Generally speaking, the higher CIGS efficiencies go, the more market opportunities open up, bringing CIGS closer to competing with c-Si (and better than other thin-film PV) on a number of fronts. With these Gen II thin-film CIGS versions, NanoMarkets projects CIGS on a path to equivalence with c-Si efficiencies by 2018-2019, at which point the question will no longer about efficiency, but purely price/value — and CIGS should be able to beat c-Si as it ramps to volume, due to far lower absorber material usage.
Flexible CIGS and BIPV
While progressively solving that higher efficiency/lower cost riddle, CIGS vendors also must leverage markets where CIGS technology has inherent advantages over both c-Si and other thin-film PV technologies. CIGS' ever-improving efficiency means significantly more power and efficiency for rigid building-integrated PV (BIPV) products, and the technology uses a fraction of the material vs. c-Si for power generation — but if electricity is the main goal, rooftop-affixed c-Si solar panels will always be the cheaper and preferred option.
CIGS’ differentiator, then, comes down to its long-appreciated ability to be produced on flexible substrates. Portable charging applications were an early area of opportunity for CIGS (and other technologies), from backpacks and tents to devices to clothing. NanoMarkets sees significant opportunities for flexible CIGS PV manufacturers in these applications with increasingly broad consumer appeal, emphasizing the technology’s functionality (ever higher efficiencies mean increased power generation), convenience, and style, either by developing their own products or linking up with high-end consumer products manufacturers. Global Solar (now Hanergy) and Ascent Solar are two examples of CIGS companies that are focused exclusively on portable charging stations.
CIGS and BIPV: The Market Awaits
However, the most promising market volumes and revenues for thin-film CIGS PV continue to be BIPV applications, where c-Si is not an option and the only other competitor (amorphous silicon) has a significant efficiency disadvantage. A prominent example is Dow's PowerHouse shingle, which uses CIGS absorber material from Global Solar/Hanergy. Launched in 2011, Dow’s Powerhouse shingles have made steady inroads into BIPV; they are now available in 17 U.S. states and Canada (where the first system went online in June), and have become more successful than previous a-Si-based products.
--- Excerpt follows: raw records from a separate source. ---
-- ==== Sys2Proof/Machine/Link.lean ====
section
/-!
DEFINITION. The Ronzu device link: frames, retry and concealment, port states, rings, delay measurement, and the services of the
control field (chapter 11).
-/

namespace Sys2Proof.Machine

open Sys2Proof

def State.link (s : State) (p : LinkId) : LinkPort := s.links[p]
def State.setLink (s : State) (p : LinkId) (x : LinkPort) : State := { s with links := s.links.set p x }

/-! ## Rates, indices and ticks (11 R464, R466) -/

/-- Segments and retry entries of a port's frames (11 R464). -/
def State.linkSegs (s : State) (p : LinkId) : Nat := 64 / 2 ^ s.reg RLK_CFG_RATE p.val
def State.linkRetries (s : State) (p : LinkId) : Nat := 8 / 2 ^ s.reg RLK_CFG_RATE p.val

/-- f_base of the ports (11 R466). -/
def State.linkBase (s : State) : Nat := if s.flag RLK_GLB_CFG_FAMILY then 44100 else 48000

/-- Link index of the last tick (11 R509). -/
def State.linkIdx (s : State) : Nat := s.reg64 RLK_IDX_LO RLK_IDX_HI

/-- The link tick nearest to the present counter time (11 R466). -/
def State.nearestLink (s : State) : Nat := (s.tim * s.linkBase + timPerSec / 2) / timPerSec % 2 ^ 48

/-- The link tick that is due; none when the last one is the nearest. -/
def State.dueLink (s : State) : Option Nat := if s.linkBegun ∧ s.nearestLink = s.linkIdx then none else some s.nearestLink

/-- Sample rate of a group over f_base (11 R466). -/
def State.linkMult (s : State) (g : GroupId) : Nat := max 1 (s.fs g / s.linkBase)

/-- Segment header fields (11 R472). -/
def hdrOrigin (h : Word) : Nat := h.toNat % 2 ^ 12
def hdrOidx (h : Word) : Nat := h.toNat / 2 ^ 12 % 2 ^ 16
def hdrValid (h : Word) : Bool := h.getLsbD 28
def hdrConcealed (h : Word) : Bool := h.getLsbD 29
def mkHeader (origin oidx : Nat) : Word := BitVec.ofNat 32 (origin % 2 ^ 12 + oidx % 2 ^ 16 * 2 ^ 12 + 2 ^ 28)

/-- CRC of a segment (11 R471, R472). -/
def segCrc (words : List Word) (header : Word) : Word := crc32cWords (words ++ [header])

def segOk (x : LinkSeg) : Bool := x.crc == segCrc x.words x.header

/-- A segment without data (11 R475). -/
def emptySeg : RxSeg := { words := List.replicate 64 0, header := 0, used := false }

/-- A field of a control word. -/
def cfBits (cf : List Word) (w lo n : Nat) : Nat := (cf.getD w 0).toNat / 2 ^ lo % 2 ^ n

/-- The control field's CRC passes (11 R470, R471). -/
def cfOk (cf : List Word) : Bool := cf.length == 64 && cf.getD 63 0 == crc32cWords (cf.take 63)

/-- A valid frame start: the rate code matches and the reserved bits are 0 (11 R469). -/
def State.fsOk (s : State) (p : LinkId) (f : LinkFrame) : Bool := f.fsCode.toNat == s.reg RLK_CFG_RATE p.val

/-! ## Time stamps (11 R470, R497, R498): units of 2^-16 ns, seconds modulo 2^16 -/

def stampMod : Nat := 65536 * 1000000000 * 65536

def stampWords (t : Nat) : List Word :=
  let ns := t / 65536 % 1000000000
  [BitVec.ofNat 32 ns, BitVec.ofNat 32 (t % 65536 + t / 65536 / 1000000000 % 65536 * 65536)]

def stampOf (a b : Word) : Nat := (b.toNat / 65536 * 1000000000 + a.toNat % 2 ^ 30) * 65536 + b.toNat % 65536

/-- Signed difference of two stamps. -/
def stampDiff (a b : Nat) : Int :=
  let d := (a + stampMod - b % stampMod) % stampMod
  if stampMod / 2 ≤ d then (d : Int) - stampMod else d

/-- d and theta in units of 2^-8 ns (11 R498). -/
def delayOf (t1 t2 t3 t4 : Nat) (asym : Int) : Int × Int :=
  ((stampDiff t4 t1 - stampDiff t3 t2) / 512 + asym, (stampDiff t2 t1 - stampDiff t4 t3) / 512 - asym)

/-! ## Port states (11 R487 to R496) -/

def State.linkState (s : State) (p : LinkId) : Nat := s.reg RLK_STATUS_STATE p.val

/-- Event e of port p (11 R510). -/
def State.linkEvent (s : State) (p : LinkId) (e : Nat) : State := s.raise (80 + 4 * p.val + e)

/-- The port with a ring role: TOPO 3 = RING_E, 4 = RING_W. -/
def State.ringPort (s : State) (role : Nat) : Option LinkId :=
  if s.flag RLK_GLB_CFG_RING then (List.finRange 4).find? fun p => s.reg RLK_CFG_TOPO p.val == role else none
As cost/Watt continues to decline, these solar shingles (from Dow and others) are becoming viable for a broader consumer audience. NanoMarkets expects this to become a very profitable sector, evolving into just another regular option both for new home construction and re-roofing projects.
We also continue to see great opportunities for flexible CIGS in BIPV laminates, glued onto everything from roofs to façades to doors and fences depending on architectural or technical concerns, or even standalone laminates. This not only enables simpler and efficient installation, potentially installed by building owners themselves, it would help distribute costs through the materials that would be used anyway, making BIPV investments more attractive.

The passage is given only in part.